Clarity
by locktobre
Summary: Anna's thoughts while she is frozen. / This was originally going to be the first chapter of a fic that I may never get around to writing, so I thought I would post this part at least. May be updated.


Time was infinite, and she was so cold she felt warm. Surely that was a bad sign.

She wasn't breathing, but she didn't need to. She wasn't sure she was even a person. But surely a ghost would not be so solid, and so cold. She was so cold.

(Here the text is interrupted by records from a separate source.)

-- ==== Sys2Proof/Tests/Slice0.lean ====
section
/-! SUPPORT. The model's own tests. Expected values are those of 95_test_vectors.md and of the table in
30_encoding.md R100, named at each test; what the well-formedness check refuses; and, for each statement of
Certificates/Slice0/Obligations.lean that has hypotheses, states and operands that meet them. -/

namespace Sys2Proof.Tests

open Sys2Proof.Machine

set_option Elab.async false

/-! ## Fixtures of 95_test_vectors.md -/

def zero : Num32 := 0x00000000#32
def one : Num32 := 0x3F800000#32
def two : Num32 := 0x40000000#32
def half : Num32 := 0x3F000000#32
def quarter : Num32 := 0x3E800000#32
def fs8 : Num32 := 0x41000000#32
/-- 127/255 -/
def mid : Num32 := 0x3EFEFEFF#32
def inf : Num32 := 0x7F800000#32
def nan : Num32 := 0x7FC00000#32
/-- 2^127 -/
def huge : Num32 := 0x7F000000#32

def t4 : List Nat := [0, 127, 255, 127]
def t1 : List Nat := [255]
def ta : List Nat := [255, 0, 255, 0]
def eFlat : EnvelopeDefinition := { attackTime := zero, decayTime := zero, sustainLevel := one, releaseTime := zero }
def eRel4 : EnvelopeDefinition := { eFlat with releaseTime := half }
def eAdsr : EnvelopeDefinition := { attackTime := quarter, decayTime := quarter, sustainLevel := half, releaseTime := half }
def eBad : EnvelopeDefinition := { eFlat with sustainLevel := 0x3FC00000#32 }

def wt4 : WavetableDefinition := { data := t4, envelope := eRel4 }

/-- The FM definition of program P4, with another algorithm if asked. -/
def fmDef (algorithm : Byte) : FMDefinition where
  algorithm := algorithm
  op := { o0 := { table := ta, envelope := eFlat, modulationDepth := zero }
          o1 := { table := ta, envelope := eFlat, modulationDepth := one }
          o2 := { table := ta, envelope := eFlat, modulationDepth := one }
          o3 := { table := ta, envelope := eFlat, modulationDepth := half } }

def rom0 : RomInstance := [some (.wt wt4), none]
def rom1 : RomInstance := [some (.wt wt4), some (.fm (fmDef 0))]
def rom3 : RomInstance := [some (.fm (fmDef 12)), none]

/-- An algorithm table of these tests alone: operator 2 adds up operators 0 and 1. -/
def tableDouble : Vector AlgorithmDefinition 10 := Vector.replicate 10
  { carriers := { o0 := false, o1 := false, o2 := false, o3 := true }, m1 := .none, m2 := .double 0 1, m3 := .none }

def params (hz : Num32) : Params where
  numChannels := 2
  numInstruments := 2
  algTable := tableDouble
  noteHz := { rows := [], default := hz }
  roms := [(0, rom0), (1, rom1), (3, rom3)]
  rom0 := 0

/-- The engine fixture: FS = 8, NOTE_HZ = 2.0, both channels empty. -/
def machine : State := State.initial (params two) fs8 rom0

/-- As `machine`, but no note's increment is finite. -/
def loud : State := State.initial (params huge) fs8 rom0

def osc (len : Nat) (phase inc : Num32) : Osc := { phase := phase, freq := two, inc := inc, len := len, fs := fs8 }

def env (stage : Stage) (k : BitVec 32) (level start : Num32) (na nd nr : BitVec 32) (sus : Num32) : Env :=
  { stage := stage, k := k, level := level, start := start, na := na, nd := nd, nr := nr, sus := sus }

/-- T4 with E_REL4, INC = 1.0, at the second sample, held in Sustain. -/
def waveVoice : WaveVoice :=
  { defn := wt4, osc := osc 4 one one, env := env .sustain 0 one one 1 1 4 one, active := .On }

/-- NOTE_HZ = 0, so INC = 0. -/
def operator (depth : Num32) : FMOperator :=
  { osc := { osc 4 zero zero with freq := zero }, env := env .idle 0 zero zero 1 1 1 one, depth := depth, table := ta }

/-- The voice of V-FM-2 at its first tick. -/
def fmVoice : FMVoice :=
  { defn := fmDef 0, alg := 0, active := .Trigger
    op := { o0 := operator zero, o1 := operator one, o2 := operator one, o3 := operator half } }

def all (p : FMOperator) : Quad FMOperator := { o0 := p, o1 := p, o2 := p, o3 := p }

/-- An operator of V-SRC-2 before its second tick, in Decay to 0.25. -/
def decaying : FMOperator := { operator zero with env := env .decay 0 one one 1 1 1 quarter, table := t1, osc := { osc 1 zero zero with freq := zero } }

/-- A voice whose operator 2 has an offset of 2 × 2^127: it overflows. -/
def hugeVoice : FMVoice :=
  { fmVoice with alg := 1, op := { fmVoice.op with o1 := operator zero, o2 := operator huge } }

def ch0 : UnitRef := { channel := 0, operator := none }
def ch1 (i : Fin 4) : UnitRef := { channel := 1, operator := some i }

/-- A state with these two voices. -/
def withVoices (a b : Channel) (s : State) : State := { s with engine := { s.engine with ch := [a, b] } }

def playing : State := withVoices (.wt waveVoice) (.fm fmVoice) machine
def overflowing : State := withVoices .empty (.fm hugeVoice) machine

/-- What a step returned, and a part of the state it left. -/
def returned (o : Host.Outcome State Fault Refusal) : Option StepResult :=
  match o with
  | .next t => some t.result
  | .fault _ => none
  | .refused _ => none

def left {α : Type} (o : Host.Outcome State Fault Refusal) (f : State → α) : Option α :=
  match o with
  | .next t => some (f t)
  | .fault _ => none
  | .refused _ => none

def refusal (o : Host.Outcome State Fault Refusal) : Option Refusal :=
  match o with
  | .next _ => none
  | .fault _ => none
  | .refused r => some r

/-! ## Well-formedness: an ill-formed operation for each check -/

theorem test_wf_wrap_zero : (Instr.wrap one 0).wf = false := by decide
theorem test_wf_wrap_long : (Instr.wrap one (2 ^ 24 + 1)).wf = false := by decide
theorem test_wf_wrap_bounds : (Instr.wrap one 1).wf = true ∧ (Instr.wrap one (2 ^ 24)).wf = true := by decide
theorem test_wf_lerp_empty : (Instr.lerp [] zero).wf = false := by decide
theorem test_wf_lerp_wide : (Instr.lerp [256] zero).wf = false := by decide
theorem test_wf_envBuild : (Instr.envBuild eBad fs8).wf = false ∧ (Instr.envBuild eAdsr fs8).wf = true := by decide +kernel
theorem test_wf_romValidate : (Instr.romValidate (List.replicate 257 none) 0).wf = false := by decide +kernel
theorem test_wf_voiceNew_off : (Instr.voiceNew (.wt wt4) 60 .Off).wf = false := by decide
theorem test_wf_voiceNew_table : (Instr.voiceNew (.wt { wt4 with data := [] }) 60 .On).wf = false := by decide
theorem test_wf_voiceNew_algorithm : (Instr.voiceNew (.fm (fmDef 12)) 60 .On).wf = false := by decide

/-! ## Decoding: words of R100, of V-ENC and of V-ENG -/

theorem test_decode_pressed : decodeWord 0x0102053C#32 = some (.pianoKeyPressed 60 5 2) := by decide
theorem test_decode_released : decodeWord 0x02020000#32 = some (.pianoKeyReleased 2) := by decide
theorem test_decode_trigger : decodeWord 0x03010045#32 = some (.triggerNote 69 0 1) := by decide
theorem test_decode_romChanged : decodeWord 0x04000001#32 = some (.soundRomInstanceChanged 1) := by decide
theorem test_decode_renderFrame : decodeWord 0x10000320#32 = some (.renderFrame 800) := by decide
theorem test_decode_snapshot : decodeWord 0x11000000#32 = some .snapshot := by decide
theorem test_decode_restore : decodeWord 0x12000000#32 = some .restore := by decide
theorem test_decode_producerStep : decodeWord 0x13000000#32 = some .producerStep := by decide
theorem test_decode_callbackPull : decodeWord 0x14000100#32 = some (.callbackPull 256) := by decide
theorem test_decode_stop : decodeWord 0x15000000#32 = some .stop := by decide
/-- V-ENG-6, V-ENG-7, V-ENG-16, V-ENC-7, V-ENC-8, V-ENC-11. -/
theorem test_decode_rejects : decodeCmd 0x05000000#32 = none ∧ decodeCmd 0x02000001#32 = none ∧
    decodeCmd 0x10000004#32 = none ∧ decodeCtl 0x11000001#32 = none ∧ decodeCtl 0x0102053C#32 = none ∧
    decodeWord 0xFF000000#32 = none := by decide
theorem test_decode_table_word : decodeTableWord 32 0x0109003C = some (.pianoKeyPressed 60 0 9) := by decide
/-- A line of P1, with its agent; an operand that does not fit is an error (R98). -/
theorem test_assemble : assembleStep "E: PIANO_KEY_PRESSED 60, 0, 0 ; note".toList = some (.command 0x0100003C#32) ∧
    assembleStep "C: CALLBACK_PULL 3".toList = some (.control .callback 0x14000003#32 none) ∧
    assembleLine "TRIGGER_NOTE 256, 0, 0".toList = none ∧ assembleLine "STOP 1".toList = none := by decide +kernel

Vaguely, she thought she heard someone crying. She reasoned that it could not be her, because she could not breathe. She wanted to touch her face to be sure that there were no tears on her cheeks, but she couldn't move. _Okay then._

Aside from being so achingly cold and unable to move, she felt fine. Her thoughts were a little sluggish, or maybe they were too fast. She couldn't decide. She also couldn't decide if she'd been frozen for a few minutes, or several days. Time was infinite, after all. It meant nothing.

It was all very strange.

Slowly, or possibly not, she realized that she had died for nothing. She had thrown herself under Hans' sword, taken one final blow for her sister, and she had died for it. She was not even sure why she had done it. After all, when Hans had cut her down, he would simply step over her bleeding corpse and swing again at Elsa, who would not raise her hands to defend herself, because she was too weak. She weak, and pathetic—

 _Let it go, Anna,_ she told herself firmly, taking a deep breath, or trying to. _Just let it go._

 _But why do I have to?_ she answered herself defiantly, almost angrily. _There's nobody here to hear me. I'm dead! I_ died _and I still can't have a minute of self-pity!_

 _Please don't,_ she whispered. _Please, just let it go._

 _I won't!_ her other self shouted. _I won't leave until you admit it!_

 _I can't,_ she said hopelessly, trying to shake her head and cover her ears. She wanted to curl into a ball. _I can't do it. Please leave me alone._

 _You felt it before, just a minute ago. Now admit it!_

She was standing in a field, in a beautiful green dress that felt lighter than air. Her hair was loose, falling over her freckled shoulders, and as she looked down she saw that there was no white streak. She was happy, and whole, and perfect. She was an adult, and even though there was no one else around, she knew that everybody she met would respect her. There was a mirror in front of her, and she twirled in front of it, laughing. She felt free. She didn't exist.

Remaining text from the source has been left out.